Он наконец осознал: теперь Женька с ним на ты. Нужно было ее выбрить нахуй, чтобы это случилось, блядь, азартно матерился Родион про себя, а может, и вслух. Женьке было больно под резцом, он держал ее за руку, она старалась не плакать, чтобы не потек новый образ, и потом долго, недоверчиво вглядывалась в темные вспухшие изгибы, змеящиеся на ее черепе.
Революция продолжалась: дальше были бутики, где Родион просадил страшно сказать сколько, – но существу нужна была кожа, металл и каблуки, которых у Женьки отродясь не было. Вот так вот получилось: ни разу в жизни человек не поднимал свои пяточки выше пяти сэмэ. Это просто стыд что такое, говорил Родион, покупая ей сразу две пары – красную и черную. Стыд-позор, блядь. Иди нахуй, хрипел ему дракончик и нагло ржал, выгибаясь перед зеркалом.

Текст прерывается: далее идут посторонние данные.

-- ==== Sys2Proof/WellFormed.lean ====
section
/-! DEFINITION. Which commands a line can carry: the fields fit the octets that carry them, and kinds that
are ignored or unknown are kinds of no other command. No meaning depends on it: every command has its
effect, well-formed or not (assumption 6). -/

namespace Sys2Proof

open Sys2Proof.Machine

/-- A number that one octet carries. -/
def octetField (n : Nat) : Bool := n < 256

/-- A number that two octets carry. -/
def wordField (n : Nat) : Bool := n < 65536

/-- A number that four octets carry. -/
def longField (n : Nat) : Bool := n < 4294967296

/-- A signed figure that four octets carry (11.7). -/
def signedField (i : Int) : Bool := -2147483648 ≤ i && i < 2147483648

/-- A body of at most 250 octets (R172). -/
def bodyFits (os : List Octet) : Bool := os.length ≤ Config.maxBody

/-- A day and seconds as carried (11.7). -/
def timeField (t : ClockTime) : Bool := wordField t.day && longField t.secs

/-- A line set as carried. -/
def lineSetField : LineSet → Bool
  | .all => true
  | .lines ls => ls.all octetField

/-- What a load entry says fits its fields. -/
def contentFits : EntryContent → Bool
  | .product number _ cls lines => octetField number && octetField cls && lineSetField lines
  | .deny .. => true
  | .general effective unit window creditCap overdraft =>
    timeField effective && octetField unit && wordField window && wordField creditCap && wordField overdraft
  | .line number fare => octetField number && wordField fare
  | .cls number discount cap => octetField number && octetField discount && wordField cap
  | .band start stop multiplier => wordField start && wordField stop && wordField multiplier
  | .unknownTariff => true

/-- The entries of a segment fit one body, and each is carried by octets (R140). -/
def entriesFit (es : List LoadEntry) : Bool :=
  bodyFits (es.flatMap LoadEntry.octets) && es.all fun e => e.octets ≠ [] && contentFits e.content

/-- The value of a setting as carried. -/
def valueFits : SettingValue → Bool
  | .num n => wordField n
  | .noBerth | .posture _ | .fallback _ => true

/-- What an ALLOT_QUERY names, as carried. -/
def keyFits : AllotKey → Bool
  | .token _ => true
  | .index n => octetField n

/-- What a TABLE_QUERY names, as carried. -/
def subjectFits : Subject → Bool
  | .product number => octetField number
  | .summary | .deny _ | .tariff _ | .unknown => true

/-- What a CHANNEL_RESTORE names, as carried. -/
def targetFits : RestoreTarget → Bool
  | .one n => octetField n
  | .all => true

/-- An expiry as carried. -/
def expiryFits : Option ClockTime → Bool
  | none => true
  | some t => timeField t

/-- A kind that is no message kind, in a frame that is no reply (R172, R174). -/
def isUnknownKind (kind : Nat) : Bool := kind < 0x80 && (MsgKind.ofCode kind).isNone

/-- A kind that is ignored when broadcast (R173). -/
def isIgnoredKind (kind : Nat) : Bool :=
  octetField kind &&
  (match MsgKind.ofCode kind with
   | none => true
   | some k => !k.broadcast)

/-- Whether a line can carry a command. -/
def Instr.wf : Instr → Bool
  | .powerOn _ | .supplyDip | .supplyRecovered _ | .commandStartUp _ => true
  | .poll _ | .status _ | .statusClear _ | .restart _ => true
  | .unknownKind kind => isUnknownKind kind
  | .broadcastIgnored kind => isIgnoredKind kind
  | .busFrameDiscarded _ => true
  | .clockSet _ _ day secs => wordField day && longField secs
  | .clockSecond => true
  | .callOpen _ berth vessel line capacity declared dwell =>
    octetField berth && wordField vessel && octetField line && wordField capacity && wordField declared &&
    wordField dwell
  | .boardStart _ berth vessel | .lastCall _ berth vessel | .castOff _ berth vessel
  | .callCancel _ berth vessel | .callCollect _ berth vessel => octetField berth && wordField vessel
  | .callQuery _ berth => octetField berth
  | .aboardAdjust _ berth vessel delta => octetField berth && wordField vessel && signedField delta
  | .channelQuery _ channel => octetField channel
  | .channelService _ channel _ => octetField channel
  | .channelRelease _ channel _ => octetField channel
  | .channelRestore _ target => targetFits target
  | .egressEnter _ _ | .egressClear _ _ => true
  | .loadBegin _ _ _ version count _ => wordField version && wordField count
  | .loadSegment _ _ index entries => wordField index && entriesFit entries
  | .loadCommit _ _ | .loadAbort _ _ => true
  | .denyEdit _ _ _ items => items.length ≤ Config.maxBody
  | .tableQuery _ subject => subjectFits subject
  | .allotSet _ _ line total block expiry =>
    octetField line && wordField total && octetField block && expiryFits expiry
  | .allotRemove _ _ => true
  | .allotQuery _ key => keyFits key
  | .referAnswer _ id _ fare extra => octetField id && wordField fare && wordField extra
  | .deskCheck line card => octetField line && card.length < Config.maxBody
  | .settingsGet _ number => octetField number
  | .settingsSet _ number value => octetField number && valueFits value
  | .settingsStore _ | .storeWriteEnd _ | .settingsReload _ | .settingsDefault _ => true
  | .present _ body | .withdraw _ body | .writeResult _ body => bodyFits body
  | .alive _ | .ready _ | .readerFrameDiscarded _ _ | .readerFrameSent _ => true
  | .attachTimerExpiry _ | .readerInactivityExpiry _ | .writeTimerExpiry _ => true
  | .validationCompletion | .referralTimerExpiry _ | .supervisionTimerExpiry => true
  | .loadInactivityExpiry | .dwellTimerExpiry _ | .lastCallTimerExpiry _ | .reportTimerExpiry => true
  | .passWindowExpiry _ | .suspensionTimerExpiry _ | .obstructionTimerExpiry _ => true
  | .minimumHoldExpiry => true
  | .beamEvent _ _ _ | .rampUnsafe _ | .rampSafe _ | .evacuateActive | .evacuateInactive => true
  | .busReplySent => true

/-- The message kind of a command that is a request; none for an event, and for a request of no known
kind (Table 11-1). -/
def Instr.kind? : Instr → Option MsgKind
  | .poll _ => some .poll
  | .status _ => some .status
  | .statusClear _ => some .statusClear
  | .restart _ => some .restart
  | .clockSet .. => some .clockSet
  | .callOpen .. => some .callOpen
  | .boardStart .. => some .boardStart
  | .lastCall .. => some .lastCall
  | .castOff .. => some .castOff
  | .callCancel .. => some .callCancel
  | .callQuery .. => some .callQuery
  | .callCollect .. => some .callCollect
  | .aboardAdjust .. => some .aboardAdjust
  | .channelQuery .. => some .channelQuery
  | .channelService .. => some .channelService
  | .channelRelease .. => some .channelRelease
  | .channelRestore .. => some .channelRestore
  | .egressEnter .. => some .egressEnter
  | .egressClear .. => some .egressClear
  | .loadBegin .. => some .loadBegin
  | .loadSegment .. => some .loadSegment
  | .loadCommit .. => some .loadCommit
  | .loadAbort .. => some .loadAbort
  | .denyEdit .. => some .denyEdit
  | .tableQuery .. => some .tableQuery
  | .allotSet .. => some .allotSet
  | .allotRemove .. => some .allotRemove
  | .allotQuery .. => some .allotQuery
  | .referAnswer .. => some .referAnswer
  | .deskCheck .. => some .deskCheck
  | .settingsGet .. => some .settingsGet
  | .settingsSet .. => some .settingsSet
  | .settingsStore _ => some .settingsStore
  | .settingsReload _ => some .settingsReload
  | .settingsDefault _ => some .settingsDefault
  | .powerOn _ | .supplyDip | .supplyRecovered _ | .commandStartUp _ => none
  | .unknownKind _ | .broadcastIgnored _ | .busFrameDiscarded _ | .clockSecond | .storeWriteEnd _ => none
  | .present _ _ | .withdraw _ _ | .writeResult _ _ | .alive _ | .ready _ => none
  | .readerFrameDiscarded _ _ | .readerFrameSent _ | .attachTimerExpiry _ => none
  | .readerInactivityExpiry _ | .writeTimerExpiry _ | .validationCompletion => none
  | .referralTimerExpiry _ | .supervisionTimerExpiry | .loadInactivityExpiry => none
  | .dwellTimerExpiry _ | .lastCallTimerExpiry _ | .reportTimerExpiry | .passWindowExpiry _ => none
  | .suspensionTimerExpiry _ | .obstructionTimerExpiry _ | .minimumHoldExpiry => none
  | .beamEvent _ _ _ | .rampUnsafe _ | .rampSafe _ | .evacuateActive | .evacuateInactive => none
  | .busReplySent => none

/-- Whether a command is a request sent to broadcast (R173). -/
def Instr.isBroadcast : Instr → Bool
  | .clockSet dest _ _ _ | .egressEnter dest _ | .egressClear dest _ | .loadBegin dest _ _ _ _ _
  | .loadSegment dest _ _ _ | .loadCommit dest _ | .loadAbort dest _ | .denyEdit dest _ _ _ =>
    dest = .broadcast
  | _ => false

end Sys2Proof
end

Еще пару дней назад Родион выл бы со стыда, представив, что он на нее матом. Сама Женька, бывало, с пацанами или в чатике... но вместе? Какой мат в храме любви? Вот такой, блядь, злорадствовал чертяка, подзуживая Родиона лизать Женьку в лысину и кусать за ухо. Уже дико хотелось ее выебать, о чем Родион и сообщил жене чуть ли не при всех. Та весело послала его, но на улице терлась кошкой и намекала на стриптиз, расстегивая и приспуская все, что можно. С премьерой, говорил ей Родион: впервые жена показала ему сиськи прямо в городе. Сисяки, сисяндры, сисякинские, – Родион облапил их под расстегнутой косухой и стал живым лифчиком, ведя Женьку к машине. Где сисяки, там и писяки, ерничал он, влезая ей под мини. Хули тут делают труселя? Нахуй их, – и стянул к коленям, а потом и полностью.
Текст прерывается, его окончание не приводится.